■ TASK BRIEF
Please write out the listing exactly, with nothing altered.
[[ PROVIDED DATA, beginning ]]
-- ==== Sys2Proof/Laws/Sequencer.lean ====
section
/-! SUPPORT. What every operation of a Slot Sequencer and its Link Engine leaves alone, once for each: the host's blocks,
the inputs, the queue of commands, and the records of every other slot (`SlotFrame`). -/

namespace Sys2Proof.Machine

/-- From `s` to `t` nothing changed but slot `i`'s record, its link record and its AE entry, the AE's lists, and the
events. -/
def SlotFrame (i : SlotId) (s t : State) : Prop :=
  (t.pending = s.pending ∧ t.resetLow = s.resetLow ∧ t.inputs = s.inputs ∧ t.cu = s.cu ∧ t.wu = s.wu ∧ t.hp = s.hp ∧
    t.freeIndex = s.freeIndex) ∧
  ∀ j, j ≠ i → t.slot j = s.slot j ∧ t.link j = s.link j ∧ t.entry j = s.entry j

@[simp] theorem SlotFrame.refl (i : SlotId) (s : State) : SlotFrame i s s := by simp [SlotFrame]

theorem SlotFrame.trans {i : SlotId} {s t u : State} (h : SlotFrame i s t) (k : SlotFrame i t u) :
    SlotFrame i s u := by
  obtain ⟨⟨a, b, c, d, e, f, g⟩, p⟩ := h
  obtain ⟨⟨a', b', c', d', e', f', g'⟩, p'⟩ := k
  refine ⟨⟨by rw [a', a], by rw [b', b], by rw [c', c], by rw [d', d], by rw [e', e], by rw [f', f], by rw [g', g]⟩, ?_⟩
  intro j hj
  obtain ⟨x, y, z⟩ := p j hj
  obtain ⟨x', y', z'⟩ := p' j hj
  exact ⟨x'.trans x, y'.trans y, z'.trans z⟩

/-- The records of the other slots, read through a frame. -/
theorem SlotFrame.others {i : SlotId} {s t : State} (h : SlotFrame i s t) : othersSame i s t :=
  fun j hj => ⟨(h.2 j hj).1, (h.2 j hj).2.1⟩

@[simp] theorem SlotFrame.ite {i : SlotId} {s a b : State} {c : Prop} [Decidable c] :
    SlotFrame i s (if c then a else b) ↔ if c then SlotFrame i s a else SlotFrame i s b := by
  split <;> rfl

/-! ### The small updates -/

@[simp] theorem SlotFrame.modSlot_iff {i : SlotId} {s t : State} (f : SlotRec → SlotRec) :
    SlotFrame i s (t.modSlot i f) ↔ SlotFrame i s t := by
  unfold SlotFrame
  refine and_congr Iff.rfl (forall_congr' fun j => imp_congr_right fun hj => ?_)
  rw [slot_modSlot_other _ _ hj, link_modSlot, entry_modSlot]

@[simp] theorem SlotFrame.modLink_iff {i : SlotId} {s t : State} (f : LinkRec → LinkRec) :
    SlotFrame i s (t.modLink i f) ↔ SlotFrame i s t := by
  unfold SlotFrame
  refine and_congr Iff.rfl (forall_congr' fun j => imp_congr_right fun hj => ?_)
  rw [link_modLink_other _ _ hj, slot_modLink, entry_modLink]

@[simp] theorem SlotFrame.modEntry_iff {i : SlotId} {s t : State} (f : AeSlot → AeSlot) :
    SlotFrame i s (t.modEntry i f) ↔ SlotFrame i s t := by
  unfold SlotFrame
  refine and_congr Iff.rfl (forall_congr' fun j => imp_congr_right fun hj => ?_)
  rw [entry_modEntry_other _ _ hj, slot_modEntry, link_modEntry]

@[simp] theorem SlotFrame.event_iff {i : SlotId} {s t : State} (k : EventKind) (o : Option SlotId) (a b : Nat) :
    SlotFrame i s (t.event k o a b) ↔ SlotFrame i s t := Iff.rfl

@[simp] theorem SlotFrame.leaveQueue_iff {i : SlotId} {s t : State} :
    SlotFrame i s (t.leaveQueue i) ↔ SlotFrame i s t :=
  SlotFrame.modEntry_iff (fun e => { e with blocked := false })

/-! ### The operations of the Slot Sequencer -/

@[simp] theorem SlotFrame.notify_iff {i : SlotId} {s t : State} (n : Notice) :
    SlotFrame i s (t.notify i n) ↔ SlotFrame i s t := by
  simp [State.notify]

@[simp] theorem SlotFrame.enter_iff {i : SlotId} {s t : State} (st : SlotState) :
    SlotFrame i s (t.enter i st) ↔ SlotFrame i s t := by
  simp [State.enter]

@[simp] theorem SlotFrame.discard_iff {i : SlotId} {s t : State} :
    SlotFrame i s (t.discard i) ↔ SlotFrame i s t := by
  simp [State.discard]

@[simp] theorem SlotFrame.makeCurrent_iff {i : SlotId} {s t : State} (l : DemandList) :
    SlotFrame i s (t.makeCurrent i l) ↔ SlotFrame i s t := by
  simp [State.makeCurrent]

@[simp] theorem SlotFrame.linkRequest_iff {i : SlotId} {s t : State} (f : Frame) :
    SlotFrame i s (t.linkRequest i f) ↔ SlotFrame i s t := by
  simp [State.linkRequest]

@[simp] theorem SlotFrame.linkQuery_iff {i : SlotId} {s t : State} :
    SlotFrame i s (t.linkQuery i) ↔ SlotFrame i s t := by
  simp [State.linkQuery]

@[simp] theorem SlotFrame.linkWithdraw_iff {i : SlotId} {s t : State} :
    SlotFrame i s (t.linkWithdraw i) ↔ SlotFrame i s t := by
  simp [State.linkWithdraw]

@[simp] theorem SlotFrame.linkAsk_iff {i : SlotId} {s t : State} (k : NoTurn) :
    SlotFrame i s (t.linkAsk i k) ↔ SlotFrame i s t := by
  simp [State.linkAsk]

@[simp] theorem SlotFrame.cut_iff {i : SlotId} {s t : State} :
    SlotFrame i s (t.cut i) ↔ SlotFrame i s t := by
  simp [State.cut]

@[simp] theorem SlotFrame.fault_iff {i : SlotId} {s t : State} (c : FaultCause) :
    SlotFrame i s (t.fault i c) ↔ SlotFrame i s t := by
  simp [State.fault]

@[simp] theorem SlotFrame.remove_iff {i : SlotId} {s t : State} :
    SlotFrame i s (t.remove i) ↔ SlotFrame i s t := by
  simp [State.remove]

@[simp] theorem SlotFrame.settle_iff {i : SlotId} {s t : State} :
    SlotFrame i s (t.settle i) ↔ SlotFrame i s t := by
  simp [State.settle]

@[simp] theorem SlotFrame.identify_iff {i : SlotId} {s t : State} :
    SlotFrame i s (t.identify i) ↔ SlotFrame i s t := by
  simp [State.identify]

@[simp] theorem SlotFrame.takeOffer_iff {i : SlotId} {s t : State} (o : Offered) :
    SlotFrame i s (t.takeOffer i o) ↔ SlotFrame i s t := by
  simp [State.takeOffer]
[[ PROVIDED DATA, end ]]
■ ANSWER SECTION
-- ==== Sys2Proof/Laws/Sequencer.lean ====
section
/-! SUPPORT. What every operation of a Slot Sequencer and its Link Engine leaves alone, once for each: the host's blocks,
the inputs, the queue of commands, and the records of every other slot (`SlotFrame`). -/

namespace Sys2Proof.Machine

/-- From `s` to `t` nothing changed but slot `i`'s record, its link record and its AE entry, the AE's lists, and the
events. -/
def SlotFrame (i : SlotId) (s t : State) : Prop :=
  (t.pending = s.pending ∧ t.resetLow = s.resetLow ∧ t.inputs = s.inputs ∧ t.cu = s.cu ∧ t.wu = s.wu ∧ t.hp = s.hp ∧
    t.freeIndex = s.freeIndex) ∧
  ∀ j, j ≠ i → t.slot j = s.slot j ∧ t.link j = s.link j ∧ t.entry j = s.entry j

@[simp] theorem SlotFrame.refl (i : SlotId) (s : State) : SlotFrame i s s := by simp [SlotFrame]

theorem SlotFrame.trans {i : SlotId} {s t u : State} (h : SlotFrame i s t) (k : SlotFrame i t u) :
    SlotFrame i s u := by
  obtain ⟨⟨a, b, c, d, e, f, g⟩, p⟩ := h
  obtain ⟨⟨a', b', c', d', e', f', g'⟩, p'⟩ := k
  refine ⟨⟨by rw [a', a], by rw [b', b], by rw [c', c], by rw [d', d], by rw [e', e], by rw [f', f], by rw [g', g]⟩, ?_⟩
  intro j hj
  obtain ⟨x, y, z⟩ := p j hj
  obtain ⟨x', y', z'⟩ := p' j hj
  exact ⟨x'.trans x, y'.trans y, z'.trans z⟩

/-- The records of the other slots, read through a frame. -/
theorem SlotFrame.others {i : SlotId} {s t : State} (h : SlotFrame i s t) : othersSame i s t :=
  fun j hj => ⟨(h.2 j hj).1, (h.2 j hj).2.1⟩

@[simp] theorem SlotFrame.ite {i : SlotId} {s a b : State} {c : Prop} [Decidable c] :
    SlotFrame i s (if c then a else b) ↔ if c then SlotFrame i s a else SlotFrame i s b := by
  split <;> rfl

/-! ### The small updates -/

@[simp] theorem SlotFrame.modSlot_iff {i : SlotId} {s t : State} (f : SlotRec → SlotRec) :
    SlotFrame i s (t.modSlot i f) ↔ SlotFrame i s t := by
  unfold SlotFrame
  refine and_congr Iff.rfl (forall_congr' fun j => imp_congr_right fun hj => ?_)
  rw [slot_modSlot_other _ _ hj, link_modSlot, entry_modSlot]

@[simp] theorem SlotFrame.modLink_iff {i : SlotId} {s t : State} (f : LinkRec → LinkRec) :
    SlotFrame i s (t.modLink i f) ↔ SlotFrame i s t := by
  unfold SlotFrame
  refine and_congr Iff.rfl (forall_congr' fun j => imp_congr_right fun hj => ?_)
  rw [link_modLink_other _ _ hj, slot_modLink, entry_modLink]

@[simp] theorem SlotFrame.modEntry_iff {i : SlotId} {s t : State} (f : AeSlot → AeSlot) :
    SlotFrame i s (t.modEntry i f) ↔ SlotFrame i s t := by
  unfold SlotFrame
  refine and_congr Iff.rfl (forall_congr' fun j => imp_congr_right fun hj => ?_)
  rw [entry_modEntry_other _ _ hj, slot_modEntry, link_modEntry]

@[simp] theorem SlotFrame.event_iff {i : SlotId} {s t : State} (k : EventKind) (o : Option SlotId) (a b : Nat) :
    SlotFrame i s (t.event k o a b) ↔ SlotFrame i s t := Iff.rfl

@[simp] theorem SlotFrame.leaveQueue_iff {i : SlotId} {s t : State} :
    SlotFrame i s (t.leaveQueue i) ↔ SlotFrame i s t :=
  SlotFrame.modEntry_iff (fun e => { e with blocked := false })

/-! ### The operations of the Slot Sequencer -/

@[simp] theorem SlotFrame.notify_iff {i : SlotId} {s t : State} (n : Notice) :
    SlotFrame i s (t.notify i n) ↔ SlotFrame i s t := by
  simp [State.notify]

@[simp] theorem SlotFrame.enter_iff {i : SlotId} {s t : State} (st : SlotState) :
    SlotFrame i s (t.enter i st) ↔ SlotFrame i s t := by
  simp [State.enter]

@[simp] theorem SlotFrame.discard_iff {i : SlotId} {s t : State} :
    SlotFrame i s (t.discard i) ↔ SlotFrame i s t := by
  simp [State.discard]

@[simp] theorem SlotFrame.makeCurrent_iff {i : SlotId} {s t : State} (l : DemandList) :
    SlotFrame i s (t.makeCurrent i l) ↔ SlotFrame i s t := by
  simp [State.makeCurrent]

@[simp] theorem SlotFrame.linkRequest_iff {i : SlotId} {s t : State} (f : Frame) :
    SlotFrame i s (t.linkRequest i f) ↔ SlotFrame i s t := by
  simp [State.linkRequest]

@[simp] theorem SlotFrame.linkQuery_iff {i : SlotId} {s t : State} :
    SlotFrame i s (t.linkQuery i) ↔ SlotFrame i s t := by
  simp [State.linkQuery]

@[simp] theorem SlotFrame.linkWithdraw_iff {i : SlotId} {s t : State} :
    SlotFrame i s (t.linkWithdraw i) ↔ SlotFrame i s t := by
  simp [State.linkWithdraw]

@[simp] theorem SlotFrame.linkAsk_iff {i : SlotId} {s t : State} (k : NoTurn) :
    SlotFrame i s (t.linkAsk i k) ↔ SlotFrame i s t := by
  simp [State.linkAsk]

@[simp] theorem SlotFrame.cut_iff {i : SlotId} {s t : State} :
    SlotFrame i s (t.cut i) ↔ SlotFrame i s t := by
  simp [State.cut]

@[simp] theorem SlotFrame.fault_iff {i : SlotId} {s t : State} (c : FaultCause) :
    SlotFrame i s (t.fault i c) ↔ SlotFrame i s t := by
  simp [State.fault]

@[simp] theorem SlotFrame.remove_iff {i : SlotId} {s t : State} :
    SlotFrame i s (t.remove i) ↔ SlotFrame i s t := by
  simp [State.remove]

@[simp] theorem SlotFrame.settle_iff {i : SlotId} {s t : State} :
    SlotFrame i s (t.settle i) ↔ SlotFrame i s t := by
  simp [State.settle]

@[simp] theorem SlotFrame.identify_iff {i : SlotId} {s t : State} :
    SlotFrame i s (t.identify i) ↔ SlotFrame i s t := by
  simp [State.identify]

@[simp] theorem SlotFrame.takeOffer_iff {i : SlotId} {s t : State} (o : Offered) :
    SlotFrame i s (t.takeOffer i o) ↔ SlotFrame i s t := by
  simp [State.takeOffer]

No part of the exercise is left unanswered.